Information ->
= Beginning of Section =

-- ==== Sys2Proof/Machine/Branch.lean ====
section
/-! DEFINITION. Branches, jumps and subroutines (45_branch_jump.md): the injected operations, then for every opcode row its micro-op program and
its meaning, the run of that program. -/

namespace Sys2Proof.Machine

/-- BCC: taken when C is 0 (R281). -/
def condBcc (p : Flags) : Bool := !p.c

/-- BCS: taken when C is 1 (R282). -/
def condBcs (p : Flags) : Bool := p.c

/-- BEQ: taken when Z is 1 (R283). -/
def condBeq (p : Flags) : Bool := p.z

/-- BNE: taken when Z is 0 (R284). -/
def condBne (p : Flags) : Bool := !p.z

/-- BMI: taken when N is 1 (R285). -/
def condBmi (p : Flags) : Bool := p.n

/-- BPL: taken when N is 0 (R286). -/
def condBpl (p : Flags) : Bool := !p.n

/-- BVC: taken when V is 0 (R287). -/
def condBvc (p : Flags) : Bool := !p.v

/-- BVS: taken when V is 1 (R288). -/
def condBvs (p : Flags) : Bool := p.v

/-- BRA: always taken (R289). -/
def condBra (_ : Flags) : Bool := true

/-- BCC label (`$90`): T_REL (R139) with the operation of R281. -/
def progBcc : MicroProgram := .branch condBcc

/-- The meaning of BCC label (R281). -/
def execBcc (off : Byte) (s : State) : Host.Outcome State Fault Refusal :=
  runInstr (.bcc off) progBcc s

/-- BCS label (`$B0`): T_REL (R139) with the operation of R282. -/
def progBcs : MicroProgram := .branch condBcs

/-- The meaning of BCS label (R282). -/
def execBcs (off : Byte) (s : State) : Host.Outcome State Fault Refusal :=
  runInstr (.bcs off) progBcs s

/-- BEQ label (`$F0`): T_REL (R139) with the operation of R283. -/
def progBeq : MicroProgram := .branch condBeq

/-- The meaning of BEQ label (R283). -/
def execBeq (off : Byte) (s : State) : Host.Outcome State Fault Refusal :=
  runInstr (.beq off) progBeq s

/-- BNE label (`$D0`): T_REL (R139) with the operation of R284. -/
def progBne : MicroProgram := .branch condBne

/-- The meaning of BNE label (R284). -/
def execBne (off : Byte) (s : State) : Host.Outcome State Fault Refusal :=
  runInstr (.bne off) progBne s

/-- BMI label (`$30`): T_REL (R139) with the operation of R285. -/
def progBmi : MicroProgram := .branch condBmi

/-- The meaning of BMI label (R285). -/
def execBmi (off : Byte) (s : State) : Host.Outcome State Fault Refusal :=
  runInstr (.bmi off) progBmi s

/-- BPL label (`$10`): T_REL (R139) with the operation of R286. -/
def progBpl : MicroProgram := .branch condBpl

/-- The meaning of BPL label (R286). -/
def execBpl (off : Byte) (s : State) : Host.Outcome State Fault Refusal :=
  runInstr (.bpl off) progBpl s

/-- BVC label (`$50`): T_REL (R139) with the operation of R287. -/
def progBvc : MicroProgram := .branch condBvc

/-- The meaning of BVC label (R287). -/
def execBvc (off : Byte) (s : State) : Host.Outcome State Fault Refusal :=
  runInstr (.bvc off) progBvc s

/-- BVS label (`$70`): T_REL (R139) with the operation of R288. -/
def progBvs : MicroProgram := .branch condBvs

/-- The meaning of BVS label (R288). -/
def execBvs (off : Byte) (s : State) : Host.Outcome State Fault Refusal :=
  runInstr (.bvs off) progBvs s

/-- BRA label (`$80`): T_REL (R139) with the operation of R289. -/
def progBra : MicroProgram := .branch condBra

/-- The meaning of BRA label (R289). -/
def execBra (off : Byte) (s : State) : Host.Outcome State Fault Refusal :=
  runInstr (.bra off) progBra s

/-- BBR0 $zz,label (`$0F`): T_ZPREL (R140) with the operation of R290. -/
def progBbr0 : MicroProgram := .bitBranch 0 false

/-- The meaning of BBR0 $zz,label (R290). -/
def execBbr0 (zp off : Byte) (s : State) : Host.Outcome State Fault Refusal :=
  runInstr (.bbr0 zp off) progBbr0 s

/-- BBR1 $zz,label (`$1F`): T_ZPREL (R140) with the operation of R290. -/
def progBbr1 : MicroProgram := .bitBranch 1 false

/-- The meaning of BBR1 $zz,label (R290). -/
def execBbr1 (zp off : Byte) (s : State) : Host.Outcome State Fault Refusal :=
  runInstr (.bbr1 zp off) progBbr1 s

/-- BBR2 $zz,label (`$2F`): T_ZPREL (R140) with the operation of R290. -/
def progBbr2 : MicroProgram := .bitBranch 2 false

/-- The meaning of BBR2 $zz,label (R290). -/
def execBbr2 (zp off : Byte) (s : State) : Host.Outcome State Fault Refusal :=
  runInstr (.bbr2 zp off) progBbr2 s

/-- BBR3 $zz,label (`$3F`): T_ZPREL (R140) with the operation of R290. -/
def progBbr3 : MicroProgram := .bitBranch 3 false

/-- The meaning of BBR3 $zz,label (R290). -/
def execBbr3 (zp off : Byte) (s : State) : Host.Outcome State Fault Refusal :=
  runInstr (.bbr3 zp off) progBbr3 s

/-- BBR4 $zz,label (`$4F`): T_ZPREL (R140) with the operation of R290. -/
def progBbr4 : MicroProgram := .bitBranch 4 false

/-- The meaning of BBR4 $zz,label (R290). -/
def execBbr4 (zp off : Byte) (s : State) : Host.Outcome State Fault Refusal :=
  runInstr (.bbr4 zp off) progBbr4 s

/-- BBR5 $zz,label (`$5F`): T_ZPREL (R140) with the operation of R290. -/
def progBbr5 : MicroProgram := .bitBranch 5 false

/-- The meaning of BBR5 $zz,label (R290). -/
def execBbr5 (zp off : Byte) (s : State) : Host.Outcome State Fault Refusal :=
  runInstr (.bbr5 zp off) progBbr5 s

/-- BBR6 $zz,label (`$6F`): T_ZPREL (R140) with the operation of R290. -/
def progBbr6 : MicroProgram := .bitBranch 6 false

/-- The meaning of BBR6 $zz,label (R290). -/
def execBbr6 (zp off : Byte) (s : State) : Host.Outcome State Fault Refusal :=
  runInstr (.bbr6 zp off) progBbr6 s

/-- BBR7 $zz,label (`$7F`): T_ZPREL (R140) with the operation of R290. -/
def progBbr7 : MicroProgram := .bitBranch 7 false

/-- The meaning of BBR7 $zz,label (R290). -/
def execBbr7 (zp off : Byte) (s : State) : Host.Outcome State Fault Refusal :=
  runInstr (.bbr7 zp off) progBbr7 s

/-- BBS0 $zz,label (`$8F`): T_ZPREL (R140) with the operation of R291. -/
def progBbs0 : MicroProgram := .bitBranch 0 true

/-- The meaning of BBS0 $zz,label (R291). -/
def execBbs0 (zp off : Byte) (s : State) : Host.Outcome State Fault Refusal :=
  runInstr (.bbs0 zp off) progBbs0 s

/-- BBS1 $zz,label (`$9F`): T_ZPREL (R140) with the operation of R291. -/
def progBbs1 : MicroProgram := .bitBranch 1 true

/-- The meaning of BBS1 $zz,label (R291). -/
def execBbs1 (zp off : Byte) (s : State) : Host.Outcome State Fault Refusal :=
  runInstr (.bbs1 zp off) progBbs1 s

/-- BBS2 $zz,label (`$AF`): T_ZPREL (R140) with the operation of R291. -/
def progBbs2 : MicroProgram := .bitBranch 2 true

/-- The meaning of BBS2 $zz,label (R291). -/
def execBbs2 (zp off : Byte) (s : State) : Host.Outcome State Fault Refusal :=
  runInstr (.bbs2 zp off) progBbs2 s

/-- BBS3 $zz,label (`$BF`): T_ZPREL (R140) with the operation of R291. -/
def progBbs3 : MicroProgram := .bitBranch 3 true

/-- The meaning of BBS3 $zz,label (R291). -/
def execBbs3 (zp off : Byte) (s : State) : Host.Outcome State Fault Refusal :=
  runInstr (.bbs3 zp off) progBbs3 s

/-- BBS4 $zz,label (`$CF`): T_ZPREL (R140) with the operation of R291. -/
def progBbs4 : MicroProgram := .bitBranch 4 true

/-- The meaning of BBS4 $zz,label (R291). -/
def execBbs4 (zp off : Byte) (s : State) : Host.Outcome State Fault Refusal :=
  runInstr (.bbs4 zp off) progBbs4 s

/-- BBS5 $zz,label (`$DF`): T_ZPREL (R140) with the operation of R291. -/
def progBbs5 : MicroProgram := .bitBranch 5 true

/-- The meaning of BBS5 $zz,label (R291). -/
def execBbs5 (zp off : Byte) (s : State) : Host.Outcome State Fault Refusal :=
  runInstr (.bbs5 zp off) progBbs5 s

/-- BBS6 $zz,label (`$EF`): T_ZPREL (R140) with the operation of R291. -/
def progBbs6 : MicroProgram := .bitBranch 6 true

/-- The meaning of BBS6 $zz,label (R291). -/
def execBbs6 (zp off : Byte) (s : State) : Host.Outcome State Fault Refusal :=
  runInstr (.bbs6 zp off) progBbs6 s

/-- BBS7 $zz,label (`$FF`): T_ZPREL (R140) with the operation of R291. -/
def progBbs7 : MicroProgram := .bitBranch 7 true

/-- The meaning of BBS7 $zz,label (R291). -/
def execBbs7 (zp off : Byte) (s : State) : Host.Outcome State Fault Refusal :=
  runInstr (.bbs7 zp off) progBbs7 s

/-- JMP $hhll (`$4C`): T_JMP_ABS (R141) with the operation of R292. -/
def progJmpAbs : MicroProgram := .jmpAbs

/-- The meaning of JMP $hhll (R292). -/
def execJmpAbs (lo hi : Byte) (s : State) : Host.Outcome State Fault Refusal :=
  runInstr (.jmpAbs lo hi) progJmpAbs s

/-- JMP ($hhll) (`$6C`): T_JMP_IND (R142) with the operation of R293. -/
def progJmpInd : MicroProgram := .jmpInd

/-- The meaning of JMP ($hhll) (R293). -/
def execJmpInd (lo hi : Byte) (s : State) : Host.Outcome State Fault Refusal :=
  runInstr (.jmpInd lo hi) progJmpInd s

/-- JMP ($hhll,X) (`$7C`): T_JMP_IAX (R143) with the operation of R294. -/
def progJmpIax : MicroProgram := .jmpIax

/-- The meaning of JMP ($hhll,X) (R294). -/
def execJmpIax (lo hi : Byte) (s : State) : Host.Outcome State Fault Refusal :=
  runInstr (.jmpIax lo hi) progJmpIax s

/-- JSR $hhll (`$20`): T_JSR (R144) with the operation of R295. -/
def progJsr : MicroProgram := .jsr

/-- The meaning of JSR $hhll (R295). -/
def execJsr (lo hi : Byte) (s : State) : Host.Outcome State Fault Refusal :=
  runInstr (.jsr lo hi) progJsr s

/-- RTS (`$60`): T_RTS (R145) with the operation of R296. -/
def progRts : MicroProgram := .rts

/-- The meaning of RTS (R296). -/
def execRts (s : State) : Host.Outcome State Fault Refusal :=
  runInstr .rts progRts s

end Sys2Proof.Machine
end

= End of Section =

What you will do -> Copy out each line of the material above that holds the word "progJmpIax".

Response to the task ->
def progJmpIax : MicroProgram := .jmpIax
  runInstr (.jmpIax lo hi) progJmpIax s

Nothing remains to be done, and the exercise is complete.